-- ==== Sys2Proof/Machine/Operands.lean ====
section
/-! DEFINITION. The operand forms of a room's instructions: the instruction word (R34), the four operand spaces (R37 to R39), the
truth table and lane operation (R27, R40), predicates (R41), the data store (R29 to R31), bank addresses (R50) and slice
arithmetic (R57, R58). -/

namespace Sys2Proof.Machine
open Sys2Proof

/-- The fields of an instruction word (R34). -/
def parseInsn (w : BitVec 96) : Insn where
  tt := w.extractLsb' 80 16
  opa := w.extractLsb' 68 12
  opb := w.extractLsb' 56 12
  opc := w.extractLsb' 44 12
  opd := w.extractLsb' 32 12
  dst := w.extractLsb' 22 10
  lop := w.extractLsb' 18 4
  larg := w.extractLsb' 12 6
  pred := w.extractLsb' 9 3
  kind := w.extractLsb' 6 3
  rsv := w.extractLsb' 0 6

/-- Row n of the truth table: the lanes whose four operand bits spell n, if TT[n] is set (R27). -/
def ttRow (tt : BitVec 16) (a b c d : Lanes) (n : Nat) : Lanes :=
  if tt.getLsbD n then
    (if n.testBit 0 then a else ~~~a) &&& (if n.testBit 1 then b else ~~~b)
      &&& (if n.testBit 2 then c else ~~~c) &&& (if n.testBit 3 then d else ~~~d)
  else 0

/-- The raw result: lane k is TT[8 D_k + 4 C_k + 2 B_k + A_k] (R27). -/
def evalTT (tt : BitVec 16) (a b c d : Lanes) : Lanes :=
  (List.range 16).foldl (fun acc n => acc ||| ttRow tt a b c d n) 0

/-- A word with every lane equal to a truth value. -/
def allLanes (x : Bool) : Lanes := if x then BitVec.allOnes 64 else 0

/-- XOR of all 64 lanes. -/
def xorLanes (r : Lanes) : Bool := (List.range 64).foldl (fun acc k => acc ^^ r.getLsbD k) false

/-- The lane operation (R40). LOP 10 to 15 are refused at load and leave the word as NONE does (log entry 9). -/
def laneOp (lop : BitVec 4) (larg : BitVec 6) (r : Lanes) : Lanes :=
  let n := larg.toNat
  match lop.toNat with
  | 1 => r.rotateLeft n
  | 2 => r.rotateRight n
  | 3 => r <<< n
  | 4 => r >>> n
  | 5 => allLanes (r.getLsbD n)
  | 6 => allLanes (r ≠ 0)
  | 7 => allLanes (r = BitVec.allOnes 64)
  | 8 => allLanes (xorLanes r)
  | 9 => r &&& BitVec.ofNat 64 (2 ^ n - 1)
  | _ => r

/-- LANEBIT m: lane k holds bit m of k (R39). -/
def laneBit (m : Nat) : Lanes :=
  match m with
  | 0 => 0xAAAA_AAAA_AAAA_AAAA
  | 1 => 0xCCCC_CCCC_CCCC_CCCC
  | 2 => 0xF0F0_F0F0_F0F0_F0F0
  | 3 => 0xFF00_FF00_FF00_FF00
  | 4 => 0xFFFF_0000_FFFF_0000
  | _ => 0xFFFF_FFFF_0000_0000

-- reads of the room's tables

def Room.bp (rm : Room) (b : Nat) : Bp := Tbl.get {} rm.bps b
def Room.setBp (rm : Room) (b : Nat) (x : Bp) : Room := { rm with bps := Tbl.set {} rm.bps b x }
def Room.slot (rm : Room) (n : Nat) : Slot := Tbl.get {} rm.win n
def Room.setSlot (rm : Room) (n : Nat) (x : Slot) : Room := { rm with win := Tbl.set {} rm.win n x }
def Room.sl (rm : Room) (n : Nat) : Slice := Tbl.get {} rm.slices n
def Room.setSl (rm : Room) (n : Nat) (x : Slice) : Room := { rm with slices := Tbl.set {} rm.slices n x }
def Room.const (rm : Room) (n : Nat) : Lanes := Tbl.get 0 rm.consts n

/-- FIRST (R39, R104): all ones until the function has committed a beat from its admission or switch on; in run-ahead the value it has if the
open beat commits. -/
def Room.first (rm : Room) : Bool := !rm.everCommitted && !(rm.ahead && rm.undecided.any fun n => decide (rm.firstFrom ≤ n))

/-- The exchange bounds of R73 by class code. -/
def bound (c : Nat) : Nat := match c with | 0 => 6 | 1 => 40 | _ => 72

/-- T_pass, the steps of a pass (R71). -/
def passSteps (levels : List (Nat × Nat)) : Nat := (levels.map (fun l => l.1 + bound l.2)).sum

/-- The first instruction index of level j. -/
def levelStart (levels : List (Nat × Nat)) (j : Nat) : Nat := ((levels.take j).map (·.1)).sum

/-- The first step of level j, counted from the pass's start (R71). -/
def levelStep (levels : List (Nat × Nat)) (j : Nat) : Nat := passSteps (levels.take j)

/-- The step in which instruction i of the room's level issues (R71). -/
def Room.issueStep (rm : Room) (i : Nat) : Nat :=
  rm.d + rm.pass * passSteps rm.levels + levelStep rm.levels rm.level + (i - levelStart rm.levels rm.level)

/-- The SPECIAL space (R39); reserved codes are refused at load and read as an open value (log entry 9). SATLANES shows
a result's clamped lanes from the step after it became ready (R59). -/
def Room.special (rm : Room) (beat : Beat) (step code : Nat) : Lanes :=
  if code = 0 then 0
  else if code = 1 then BitVec.allOnes 64
  else if 0x10 ≤ code ∧ code ≤ 0x15 then laneBit (code - 0x10)
  else if code = 0x20 then allLanes rm.first
  else if code = 0x21 then rm.frameStart
  else if code = 0x22 then allLanes (beat.getLsbD 0)
  else if 0x24 ≤ code ∧ code ≤ 0x29 then allLanes (rm.pass.testBit (code - 0x24))
  else if 0x30 ≤ code ∧ code ≤ 0x3F then
    let s := rm.sl ((code - 0x30) / 2)
    if code % 2 = 1 then s.accOvf else if step ≤ s.satStep then s.satPrev else s.satLanes
  else if 0x100 ≤ code ∧ code ≤ 0x1FF then rm.const (code - 0x100)
  else Config.openOperand code

/-- A state word's value: the run-ahead entry, else the working copy, else the committed copy (R30, R92). -/
def Bp.readState (p : Bp) (a : Nat) : Lanes :=
  match Tbl.get none p.ahead a with
  | some w => w.word
  | none => match Tbl.get none p.working a with
    | some w => w.word
    | none => Tbl.get 0 p.committed a

/-- A data-store word as a LOCAL operand reads it (R30, R31). -/
def Bp.read (p : Bp) (a : Nat) : Lanes := if a < 768 then Tbl.get 0 p.scratch a else p.readState a

/-- Whether a read of a data-store word reaches a copy that is uncorrectable: a state word whose working copy was written whole is
read from that copy (R30, R488). -/
def Room.readsUe (rm : Room) (b a : Nat) : Bool :=
  let p := rm.bp b
  decide (b * 1024 + a ∈ rm.ueDs) &&
    (decide (a < 768) || !((match Tbl.get none p.ahead a with | some w => w.full | none => false)
      || (match Tbl.get none p.working a with | some w => w.full | none => false)))

/-- The default word of a window slot (R48). A HOLD slot that a room reads in run-ahead, while the beat before is undecided, gives the HOLD
value of the last commit the room has applied (DESIGN CHOICE, log entry 126). -/
def Room.slotDefault (rm : Room) (n : Nat) : Lanes :=
  let e := Tbl.get 0 rm.slotEntry n
  match (e.extractLsb' 14 2).toNat with
  | 0 => 0
  | 1 => BitVec.allOnes 64
  | 2 => (rm.slot n).hold
  | _ => rm.const (e.extractLsb' 6 8).toNat

/-- The place in the beat as pass * 32 + level. -/
def Room.place (rm : Room) : Nat := rm.pass * 32 + rm.level

/-- The step that a running room has reached (R71): it stands still while a level waits and after the last pass, and a word that comes from outside
the room carries it (R49; DESIGN CHOICE, log entry 193). -/
def Room.stepNow (rm : Room) : Nat := rm.issueStep rm.idx

/-- The place of a step of the pass that runs: the last level that has begun by then (R71). -/
def Room.placeAt (rm : Room) (step : Nat) : Nat :=
  let t := step - (rm.d + rm.pass * passSteps rm.levels)
  rm.pass * 32 + ((List.range rm.levels.length).filter fun j => decide (levelStep rm.levels j ≤ t)).length - 1

/-- What reading an operand gives: the word, and whether it was an absent window word and a missed bound (R47, R76). -/
structure OpRead where
  word : Lanes
  absent : Bool := false
  missed : Bool := false
  deriving DecidableEq, Repr

/-- A window read (R47): the word written for the current beat, else the default, counted; a missed bound where a declared word is
due and neither it nor an absent mark has arrived (R76). Passes before a stream's FPASS read the default (R116). -/
def Room.readWindow (rm : Room) (n : Nat) : OpRead :=
  let due := Tbl.get none rm.due n
  match (rm.slot n).cur with
  | some w =>
    if w.absent || due.any (fun k => decide (rm.pass < k / 32)) then { word := rm.slotDefault n, absent := true } else { word := w.word }
  | none => { word := rm.slotDefault n, absent := true, missed := due.any (fun k => decide (k ≤ rm.place)) }

/-- The history entry of BP j from k instructions ago, for an instruction at index i (R38). -/
def Room.history (rm : Room) (j i k : Nat) : Lanes :=
  let p := rm.bp j
  if k ≤ i ∧ i - k < p.issued then (p.hist[p.issued - 1 - (i - k)]?).getD (Config.openOperand k)
  else Config.openOperand k

/-- An operand (R37). -/
def Room.operand (rm : Room) (beat : Beat) (b i : Nat) (op : BitVec 12) : OpRead :=
  let n := (op.extractLsb' 0 10).toNat
  match (op.extractLsb' 10 2).toNat with
  | 0 => { word := (rm.bp b).read n }
  | 1 => { word := rm.history (16 * (b / 16) + n / 64) i (n % 64 + 1) }
  | 2 => rm.readWindow n
  | _ => { word := rm.special beat (rm.issueStep i) n }

/-- The data-store address that a LOCAL operand names (R37). -/
def localAddr (op : BitVec 12) : List Nat :=
  if op.extractLsb' 10 2 = 0 then [(op.extractLsb' 0 10).toNat] else []

/-- The lanes an instruction writes: all, or those where predicate word Pm is 1 (R41). -/
def Bp.predMask (p : Bp) (pred : BitVec 3) : Lanes :=
  if pred = 0 then BitVec.allOnes 64 else p.read (760 + pred.toNat)

/-- A word with the lanes of a mask replaced (R30, R41). -/
def mergeLanes (mask new old : Lanes) : Lanes := (new &&& mask) ||| (old &&& ~~~mask)

/-- A write of a data-store word (R29 to R31, R92): state words go to the working copy, in run-ahead to the run-ahead buffer, with
the written bit set; `full` says PRED = 0. -/
def Bp.write (p : Bp) (runAhead : Bool) (a : Nat) (mask new : Lanes) (full : Bool) : Bp :=
  if a < 768 then { p with scratch := Tbl.set 0 p.scratch a (mergeLanes mask new (p.read a)) }
  else
    let w := mergeLanes mask new (p.readState a)
    let was (t : Tbl (Option Work)) : Bool := match Tbl.get none t a with | some x => x.full | none => false
    if runAhead then { p with ahead := Tbl.set none p.ahead a (some ⟨w, full || was p.ahead⟩) }
    else { p with working := Tbl.set none p.working a (some ⟨w, full || was p.working⟩) }

/-- A data-store write of a room's BP; a whole write of a scratch word replaces an uncorrectable one at once (R488). -/
def Room.writeDs (rm : Room) (b a : Nat) (mask new : Lanes) (full : Bool) : Room :=
  let rm := rm.setBp b ((rm.bp b).write rm.ahead a mask new full)
  if full ∧ a < 768 then { rm with ueDs := rm.ueDs.erase (b * 1024 + a) } else rm

-- bank addresses (R50 to R53)

/-- The pointer set-up of a bank (R51). -/
def Room.setup (rm : Room) (k : Nat) : BitVec 64 := Tbl.get 0 rm.bankSetup k
def setupBase (w : BitVec 64) : Nat := (w.extractLsb' 53 11).toNat
def setupLen (w : BitVec 64) : Nat := (w.extractLsb' 41 12).toNat
def setupStride (w : BitVec 64) : Nat := (w.extractLsb' 30 11).toNat
def setupRstart (w : BitVec 64) : Nat := (w.extractLsb' 19 11).toNat
def setupWstart (w : BitVec 64) : Nat := (w.extractLsb' 8 11).toNat

/-- The position after an access (R50). -/
def nextPos (w : BitVec 64) (pos : Nat) : Nat := (pos + setupStride w) % setupLen w

/-- An MRD's word: per lane the latest pending entry whose mask includes the lane, else the bank word (R53). -/
def mrdWord (pending : List MwrEntry) (bank addr : Nat) (bankWord : Lanes) : Lanes :=
  pending.foldl (fun acc e => if e.bank.toNat = bank ∧ e.addr.toNat = addr then mergeLanes e.mask e.data acc else acc) bankWord

/-- The lanes that the pending entries of an address cover together. -/
def pendingMask (pending : List MwrEntry) (bank addr : Nat) : Lanes :=
  pending.foldl (fun acc e => if e.bank.toNat = bank ∧ e.addr.toNat = addr then acc ||| e.mask else acc) 0

-- arithmetic slices (R56 to R58)

/-- The fields of a slice descriptor; word n of R56 is bits [32n + 31 : 32n]. -/
structure SliceDesc where
  en : Bool
  accum : Bool
  accCode : Nat
  nops : Nat
  wx : Nat
  sx : Bool
  wy : Nat
  sy : Bool
  ysrc : Bool
  cidx : Nat
  wa : Nat
  sa : Bool
  olo : Nat
  rmode : Nat
  sat : Bool
  osgn : Bool
  ow : Nat
  dlv : Bool
  oslot : Nat
  deriving DecidableEq, Repr

/-- A slice descriptor (R56). -/
def parseSlice (w : BitVec 128) : SliceDesc :=
  let n := w.toNat
  { en := bitOf n 31, accCode := fld n 29 2, accum := fld n 29 2 == 1, nops := fld n 23 6, wx := fld n 18 5, sx := bitOf n 17,
    wy := fld n 12 5, sy := bitOf n 11, ysrc := bitOf n 10, cidx := fld n 2 8, wa := fld n 58 6, sa := bitOf n 57,
    olo := fld n 51 6, rmode := fld n 49 2, sat := bitOf n 48, osgn := bitOf n 47, ow := fld n 41 6, dlv := bitOf n 40,
    oslot := fld n 86 10 }

/-- The per-lane value of a list of bit planes, least significant first (R57). -/
def planesValue (sgn : Bool) (lane : Nat) (planes : List Lanes) : Int :=
  let rec go : Int → List Lanes → Int
    | _, [] => 0
    | w, [p] => if p.getLsbD lane then (if sgn then -w else w) else 0
    | w, p :: t => (if p.getLsbD lane then w else 0) + go (2 * w) t
  go 1 planes

/-- The value of the low `w` bits of a number, signed or not. -/
def bitsValue (sgn : Bool) (w n : Nat) : Int :=
  let m := n % 2 ^ w
  if sgn ∧ 2 ^ w ≤ 2 * m then (m : Int) - (2 ^ w : Int) else (m : Int)

/-- Plane i of 64 per-lane values in two's complement (R58). -/
def planeOf (vals : List Int) (i : Nat) : Lanes :=
  BitVec.ofNat 64 ((vals.zipIdx).foldl (fun acc (v, k) => acc + bit ((v / (2 ^ i : Int)) % 2 = 1) k) 0)

end Sys2Proof.Machine
end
**********
*EXERCISE PROMPT*
Where a line of the records above holds the word "readWindow", copy that line.

*EXERCISE RESULT*
def Room.readWindow (rm : Room) (n : Nat) : OpRead :=
  | 2 => rm.readWindow n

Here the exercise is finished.